A logistic regression analysis was done with patients/control as a dependent factor and SNVs as predictor factors (for DISC1, PICK1, NRG3 and PDLIM5). The results showed that of these SNVs only rs11339365 from PDLIM5 was a significant predictor of schizophrenia (Wald = 5.997, P = 0.014, CI = 1.080–1.995).

A further logistic regression used paranoid/non-paranoid schizophrenia as a dependent factor and SNVs as predictor factors (for DISC1, PICK1, NRG3 and PDLIM5). Again rs11339365 from PDLIM5 was found to be a significant predictor of paranoid schizophrenia (Wald = 10.806, P = 0.002, CI = 1.885–17.508).

Discussion

The current study aimed to test the association of schizophrenia in Emirati Arabs with genetic variants in four schizophrenia candidate genes namely DISC1, PICK1, NRG3 and PDLIM5. No such association was established in this relatively small cohort of patients. However, PDLIM5 was found to be a significant secondary predictor of the paranoid subtype of schizophrenia in this Emirati Arab cohort.
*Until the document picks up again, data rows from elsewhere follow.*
-- ==== Sys2Proof/Machine/Operands.lean ====
section
/-! DEFINITION. Operands: what a request's operands become: the frames of an address message (R76, R101),
and the address that the device sees (R29). -/

namespace Sys2Proof.Machine

/-- Frame 1, `(addr >> 8)[7:0] | (oe ? 0x00 : 0x80)` (R101). -/
def frame1 (addr : Half) (oe : Bool) : Byte :=
  (addr >>> 8).setWidth 8 ||| (if oe then 0x00#8 else 0x80#8)

/-- Frame 2, `addr & 0xFF` (R101). -/
def frame2 (addr : Half) : Byte := (addr &&& 0xFF#16).setWidth 8

/-- `frames(addr, oe)`, `{frame1, frame2}` (R101). -/
def frames (addr : Half) (oe : Bool) : Half := frame1 addr oe ++ frame2 addr

/-- OE_n, the device's active-low output enable, is OUT[15] (R29). -/
def State.oeN (s : State) : Bool := s.out.getLsbD 15

/-- DEVADDR, the address the device sees: `OUT[14:0] & MAX_ADDR` (R29). -/
def State.devAddr (s : State) : BitVec 15 :=
  s.out.extractLsb' 0 15 &&& s.cfg.maxAddr.setWidth 15

end Sys2Proof.Machine
end

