-- ==== Sys2Proof/Machine/Requests.lean ====
section
/-! DEFINITION. Requests: what a tick does in which a request is presented: in IDLE it is accepted (R125),
in every other state the tick performs the state's own action (R126). The states that follow an
acceptance are the rest of the request (R100, R127, R134; Machine/Sequencer.lean). -/

namespace Sys2Proof.Machine

/-- A request is taken only in IDLE; elsewhere nothing of it is captured (R126). -/
def presented (accept : State → State) (s : State) : Host.Outcome State Fault Refusal :=
  if s.state = .idle then .next (accept s) else ownAction s

/-- `OP <- w[31:30] ; ADDR <- w[23:8] ; OE <- w[24] ; DATA <- w[7:0]` (R125). -/
def captureFields (op : BitVec 2) (a : Half) (e : Bool) (v : Byte) (s : State) : State :=
  { s with op := op, addr := a, oe := e, data := v }

/-- The new OE_n would be 0 while the controller drives the data lines (R157). -/
def wouldContend (f : Half) (s : State) : Bool := !f.getLsbD 15 && s.ddir == .output

/-- Acceptance of a SET_ADDRESS (R100, R125, R157). -/
def acceptSetaddr (a : Half) (e : Bool) (s : State) : State :=
  let s1 := s.emit (.accept 1#2 a e 0#8)
  if wouldContend (frames a e) s then raiseFault busContention s1
  else { captureFields 1#2 a e 0#8 s1 with frame := frames a e, idx := 0#4, state := .shift }

/-- Acceptance of a READ_BYTE (R125, R127, R156). -/
def acceptRdb (a : Half) (s : State) : State :=
  let s1 := s.emit (.accept 2#2 a false 0#8)
  if s.cfg.maxAddr < a then raiseFault addrRange s1
  else { captureFields 2#2 a false 0#8 s1 with rdataValid := false, state := .dirIn }

/-- Acceptance of a WRITE_BYTE (R125, R134, R156). -/
def acceptWrb (a : Half) (v : Byte) (s : State) : State :=
  let s1 := s.emit (.accept 3#2 a false v)
  if s.cfg.maxAddr < a then raiseFault addrRange s1
  else { captureFields 3#2 a false v s1 with state := .dirOut }

/-- Acceptance of an illegal word: the Accept event holds the raw fields, then ILLEGAL_REQUEST (R72, R125,
R155). -/
def acceptIllegal (w : Word) (s : State) : State :=
  raiseFault illegalRequest
    (s.emit (.accept (opField w) (addrField w) (enableField w) (valueField w)))

/-- SET_ADDRESS presented in this tick (R100). -/
def execSetaddr (a : Half) (oe : Bool) (s : State) : Host.Outcome State Fault Refusal :=
  presented (acceptSetaddr a oe) s

/-- READ_BYTE presented in this tick (R127). -/
def execRdb (a : Half) (s : State) : Host.Outcome State Fault Refusal := presented (acceptRdb a) s

/-- WRITE_BYTE presented in this tick (R134). -/
def execWrb (a : Half) (v : Byte) (s : State) : Host.Outcome State Fault Refusal :=
  presented (acceptWrb a v) s

/-- An illegal word presented in this tick (R72, R126). -/
def presentIllegal (w : Word) (s : State) : Host.Outcome State Fault Refusal :=
  presented (acceptIllegal w) s

end Sys2Proof.Machine
end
PDLIM5 is localized to the postsynaptic density where it has an important role in limiting the size of dendritic spines — the small synaptic protrusions that serve as the primary sites of excitatory synaptic transmission in the CNS (Herrick et al., 2010, Bourne and Harris, 2008). Spine morphology is thought to play important roles in synaptic development and plasticity (Bourne and Harris, 2007) with larger spines possessing greater synaptic strength and stability and morphological derangements in spines correlating with several neurological disorders (Newey et al., 2005, Purpura, 1974). PDLIM5 has been associated with schizophrenia, bipolar disorder and major depression and its expression is upregulated in the brain of schizophrenia patients suggesting a possible pathogenic role in the etiology of schizophrenia (Iwamoto et al., 2004, Horiuchi et al., 2006). The finding here of PDLIM5 as a potential marker of schizophrenia subtype expands the role of synaptogenesis in neuropsychiatric disorders more generally (Clarke et al., 2012, Clarke and Eapen, 2014) thus beckoning further investigation of PDLIM5 variant correlation in a larger study and their relationship to brain expression levels in patients post-mortem.

Conclusions

Our findings suggest that PDLIM5 is a possible secondary determinate/marker for the paranoid schizophrenia subtype in Emirati Arabs. Consanguinity is an established risk factor for schizophrenia (Dobrusin et al., 2009, Mansour et al., 2010, Britvić et al., 2010, Bener et al., 2012) and a study by Alkelai et al. (2011) demonstrated the utility of family-based studies for the identification of schizophrenia susceptibility genes. Therefore, our next step will be to carry out deeper genetic analysis involving whole-genome SNV genotyping and whole-exome sequencing to identify variants that are relevant to the development of schizophrenia in Emiratis.